Les versets d'un poète indigent 2026. Golden éditions (Poésie)


30 avril 2026

Raymond Bamane , consacré 2ème du Grand Prix du Président de la République de Guinée

 

© guinéesource.com
Les lumières de Lampédusa, un roman qui renvoie chacun à ses responsabilités dans cet exode massif des jeunes vers l'eldorado européen. Ils sont partis à l'aventure, déçus par leur pays, trahis en quelque sorte par des promesses de travail jamais tenues, par des conditions de vie qui se dégradent de jour en jour, la gouttière qui remplit le seau au pied du lit de la mère est criante de vérité ! Dans ce roman fort, Raymond Bamane fait une véritable analyse sociologique de la Guinée , mais il n'épargne pas non plus l'Europe qui ne sait plus faire sa place à l'étranger à quelques exceptions près du côté associatif. Les dangers n'ont pas changé depuis la publication du livre et on déplore toujours autant de morts sur la route. Le roman se termine cependant sur une note d'espoir. Tahoui, "retourné" en Guinée, meurtri dans sa fierté mais désormais lucide, va rebondir et créer sa place dans son pays. La préface de Nadine Bari fait écho avec vigueur au texte de Bamane. 

Félicitations admiratives à Raymond Bamane pour cette deuxième place en cette première édition du Grand Prix Littéraire du Président de la République.
Les Lumières de Lampedusa/ Raymond BAMANE, Editions Ganndal, 2021 ISBN 978-2-35045-117-6

26 avril 2026

Antoine Bangoura nous a quittés.

 

Nous avons appris avec une profonde tristesse le décès d'Antoine Bangoura.

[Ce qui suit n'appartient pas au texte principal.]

-- ==== Sys2Proof/Machine/Base.lean ====
section
/-!
DEFINITION. The named operations over the state: focus, registers, bytes of memory, counters, the end of an instruction with the
end-of-body step of loops (R175), the trap codes with the fault word (R387, R388), and the end of a team by a fault (R390, R417).
-/
namespace Sys2Proof

/-- Bytes that one unit of pointer arithmetic moves (R80). -/
def Fmt.step : Fmt → Nat
  | .raw | .i8 | .n8 | .fp4 | .e4m3 | .e5m2 => 1
  | .i16 | .n16 | .bf16 | .fp16 => 2
  | .i32 | .n32 | .fp32 => 4
  | .i64 | .n64 | .fp64 => 8

end Sys2Proof
namespace Sys2Proof.Machine
open Sys2Proof

/-- What a meaning answers. -/
abbrev Out := Host.Outcome State Fault Refusal

/-! ## Vectors by a number -/

/-- Element `i` of a vector, or `d` beyond its end. -/
def vget {α : Type} {n : Nat} (v : Vector α n) (i : Nat) (d : α) : α := (v[i]?).getD d
/-- A vector with element `i` replaced; unchanged beyond its end. -/
def vset {α : Type} {n : Nat} (v : Vector α n) (i : Nat) (x : α) : Vector α n := v.setIfInBounds i x

/-! ## Processors and tiles -/

/-- The value an association list holds for a key. -/
def assoc {κ α : Type} [DecidableEq κ] (l : List (κ × α)) (k : κ) (d : α) : α :=
  match l with
  | [] => d
  | (k', x) :: r => if k' = k then x else assoc r k d
/-- An association list with the value of a key replaced. -/
def assocSet {κ α : Type} [DecidableEq κ] (l : List (κ × α)) (k : κ) (x : α) : List (κ × α) :=
  match l with
  | [] => [(k, x)]
  | (k', y) :: r => if k' = k then (k, x) :: r else (k', y) :: assocSet r k x

/-- The registers of a processor. -/
def State.getCore (s : State) (p : ProcId) : Core := if p = s.cur then s.core else assoc s.cores p Core.empty
def State.setCore (s : State) (p : ProcId) (c : Core) : State :=
  if p = s.cur then { s with core := c } else { s with cores := assocSet s.cores p c }
/-- A logical tile by its LCID. -/
def State.getTile (s : State) (n : Nat) : Tile := if n = s.here then s.tile else assoc s.tiles n Tile.empty
def State.setTile (s : State) (n : Nat) (t : Tile) : State :=
  if n = s.here then { s with tile := t } else { s with tiles := assocSet s.tiles n t }
/-- A cluster by its number. -/
def State.getCluster (s : State) (n : Nat) : Cluster := assoc s.clusters n Cluster.empty
def State.setCluster (s : State) (n : Nat) (c : Cluster) : State := { s with clusters := assocSet s.clusters n c }

/-- The tile of a processor, for main and stage cores. -/
def tileOf : ProcId → Option Nat
  | .main n | .stage n => some n
  | _ => none

/-- The state with processor `p` in focus. -/
def State.focus (s : State) (p : ProcId) : State :=
  let s1 := { s with cores := assocSet s.cores s.cur s.core, core := s.getCore p, cur := p }
  match tileOf p with
  | none => s1
  | some n => if n = s.here then s1
    else { s1 with tiles := assocSet s.tiles s.here s.tile, tile := s.getTile n, here := n }

/-- The column of a processor (R125). -/
def columnOf : ProcId → Column
  | .main _ => .main
  | .stage _ => .stage
  | .coll _ => .coll
  | .trust _ => .trust
  | .mgmt => .mgmt
def State.onMain (s : State) : Bool := columnOf s.cur == .main

/-! ## Coordinates (R15, R16) -/

/-- The cluster of a tile. -/
def clusterOf (lcid : Nat) : Nat := lcid / 256 * 16 + lcid / 16 % 16 / 4 * 4 + lcid % 16 / 4
/-- The number of a tile in its cluster. -/
def tileInCluster (lcid : Nat) : Nat := lcid / 16 % 4 * 4 + lcid % 4
/-- Tile `t` of cluster `c`. -/
def tileOfCluster (c t : Nat) : Nat := c / 16 * 256 + (c % 16 / 4 * 4 + t / 4) * 16 + c % 4 * 4 + t % 4
/-- The cluster a processor acts in. -/
def State.cluster (s : State) : Nat :=
  match s.cur with
  | .main n | .stage n => clusterOf n
  | .coll c => c
  | .trust _ | .mgmt => 0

Nous perdons un vieil ami, membre fondateur de l'AALJ, éducateur dans l'âme. Son roman "Bakomê à la recherche de son père" (éditions Ganndal, col. La case à palabre) faisait partie des défis lectures et avait passionné les enfants. Jusqu'à la fin de sa vie il s'est consacré à l'éducation, en tant que professeur, chercheur à l'INRAP et directeur de Groupes scolaires à Conakry puis à Boffa.

Toutes nos condoléances à sa famille et à la communauté des auteurs. Qu'il repose en paix.